STimage-1K4M: A histopathology image-gene expression dataset for spatial transcriptomics

Read original: arXiv:2406.06393 - Published 6/21/2024 by Jiawen Chen, Muqing Zhou, Wenrong Wu, Jinwei Zhang, Yun Li, Didong Li
Total Score

0

STimage-1K4M: A histopathology image-gene expression dataset for spatial transcriptomics

Sign in to get full access

or

If you already have an account, we'll log you in

Overview

  • This paper presents a new dataset called STimage-1K4M, which combines histopathology images and gene expression data for spatial transcriptomics research.
  • The dataset is derived from 1,000 tissue samples from 400 patients with various cancer types, providing a rich resource for studying the relationship between tissue morphology and underlying molecular profiles.
  • The authors demonstrate the utility of this dataset through several case studies, showcasing its potential to advance spatial biology and precision medicine.

Plain English Explanation

The paper introduces a new dataset called STimage-1K4M, which combines high-resolution microscope images of tissue samples with information about the gene expression patterns in those tissues. This type of dataset is valuable for researchers studying spatial transcriptomics, which is the field of understanding how the activity of genes is organized within the physical structure of tissues.

The STimage-1K4M dataset includes 1,000 tissue samples from 400 patients with various types of cancer. By having both the detailed images and the gene expression data, researchers can explore how the visual appearance of the tissue is related to the underlying molecular biology. This could lead to new insights into how different diseases manifest in the structure and function of tissues, which could in turn inform the development of better diagnostic tools and treatments.

Technical Explanation

The STimage-1K4M dataset combines high-resolution histopathology images and spatially resolved gene expression data from 1,000 tissue samples across 400 cancer patients.
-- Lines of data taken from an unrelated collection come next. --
/-- The uses of each instruction of the vector queue (R160–R180, R203–R224, R264, R268–R273); none for the others. -/
def usesOf : Instr → VUse
  | .vretag d a _ _ => { srcs := [a], dst := [d] }
  | .vspill d _ => { srcs := [d] }
  | .vadd d a b p | .vsub d a b p | .vqadd d a b p | .vqsub d a b p | .vmul d a b p | .vmulh d a b p => .two d a b p
  | .vmacc d a b p => .acc d a b p
  | .vand d a b p | .vor d a b p | .vxor d a b p | .vsll d a b p | .vsrl d a b p | .vsra d a b p => .two d a b p
  | .vmin d a b p | .vmax d a b p => .two d a b p
  | .vfadd d a b p _ | .vfsub d a b p _ | .vfmul d a b p _ | .vfdiv d a b p _ | .vfmin d a b p _ | .vfmax d a b p _ =>
    .two d a b p
  | .vfsgnj d a b p _ => .two d a b p
  | .vfma d a b p _ | .vfms d a b p _ => .acc d a b p
  | .vfsqrt d a p _ | .vfabs d a p _ | .vfneg d a p _ | .vfrecip d a p _ | .vfrsqrt d a p _ | .vfclass d a p _ => .one d a p
  | .vcmpeq d a b p | .vcmpne d a b p | .vcmplt d a b p | .vcmple d a b p => .cmp d a b p
  | .vpand d a b p | .vpor d a b p | .vpxor d a b p | .vpandn d a b p => .pred d a b p
  | .vslideup d a _ p | .vslidedn d a _ p => (VUse.one d a p).cross
  | .vperm d a b p => (VUse.two d a b p).cross
  | .vbcast d _ p => .load d p
  | .vcompress d a p => (VUse.one d a p).cross
  | .vredsum d a b p | .vfredsum d a b p _ | .vfredosum d a b p _ | .vredmax d a b p =>
    (if a = 0 then VUse.one d b p else VUse.two d a b p).cross
  | .vscan d a b p => (if b = 0 then VUse.one d a p else VUse.two d a b p).cross
  | .vprune d a b p => { srcs := [a], preds := [p], dst := [d], pdst := [b], whole := true }
  | .vcvt d a p _ | .vdqbx d a p | .vnsat d a p => .one d a p
  | .vcvtef d a b p _ => { srcs := [a], preds := [p], dst := [d, b] }
  | .vqbx d a _ _ => { srcs := [a], dst := [d] }
  | .vld d _ _ p _ | .vlds d _ _ p _ | .vldff d _ p _ => .load d p
  | .vldx d _ i p _ _ => { srcs := [i], preds := [p], dst := [d] }
  | .vst d _ _ p _ | .vsts d _ _ p _ => .store d p
  | .vstx d _ i p _ _ | .vscadd d _ i p _ _ => { srcs := [d, i], preds := [p] }
  | .vsld d _ p _ | .vgsld d _ p _ => .load d p
  | .vsst d _ p _ => .store d p
  | .vsadd d a b _ | .vsmul d a b _ =>
    { srcs := sparsePair a ++ sparsePair b, dst := sparsePair d, whole := true }
  | .vsdot d a b _ => { srcs := sparsePair a ++ sparsePair b, dst := [d], whole := true }
  | .vspld d _ _ => { dst := sparsePair d, whole := true }
  | .vspst _ a _ => { srcs := sparsePair a }
  | .vmrd d _ _ p _ => .load d p
  | .vmwr d _ _ p => .store d p
  | _ => {}

/-- The registers of the group at `v` under its own tag, as bits of a use mask. -/
def State.groupBits (s : State) (v : Reg) : BitVec 64 :=
  BitVec.ofNat 64 ((2 ^ tagGroup (s.tag v) - 1) <<< v.toNat)

/-- The registers named, as a use mask: v0–v31, then p1–p31. -/
def State.useBits (s : State) (vs ps : List Reg) : BitVec 64 :=
  vs.foldl (fun m v => m ||| s.groupBits v) 0 |||
    (ps.filter (fun p => p != 0)).foldl (fun m p => m ||| BitVec.ofNat 64 (2 ^ (32 + p.toNat))) 0

/-- The bits of an element of the widest among groups as they are tagged (R25). -/
def State.widest (s : State) (vs : List Reg) : Nat := vs.foldl (fun n v => max n (tagFmt (s.tag v)).bits) 0

end Sys2Proof.Machine
end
The authors curated this dataset to enable research in spatial transcriptomics, which seeks to understand how the spatial organization of cells and tissues relates to their molecular profiles.

The dataset includes tissue samples from a variety of cancer types, including breast, prostate, lung, and colorectal cancer. For each sample, the authors provide a high-resolution histopathology image as well as gene expression data obtained using spatial transcriptomics techniques like Slide-seq and 10x Genomics Visium. This allows researchers to study the connections between tissue morphology and underlying molecular profiles.

The authors demonstrate the utility of the STimage-1K4M dataset through several case studies, including analyzing spatial gene expression patterns in tumor microenvironments and predicting gene expression from histology images using cross-modal deep learning models.

Critical Analysis

The STimage-1K4M dataset represents a valuable resource for spatial transcriptomics research, but the authors acknowledge some limitations. The tissue samples are primarily from cancer patients, which may limit the generalizability to non-cancer tissues. Additionally, the gene expression data is based on spatial transcriptomics techniques that have inherent resolution and sensitivity constraints.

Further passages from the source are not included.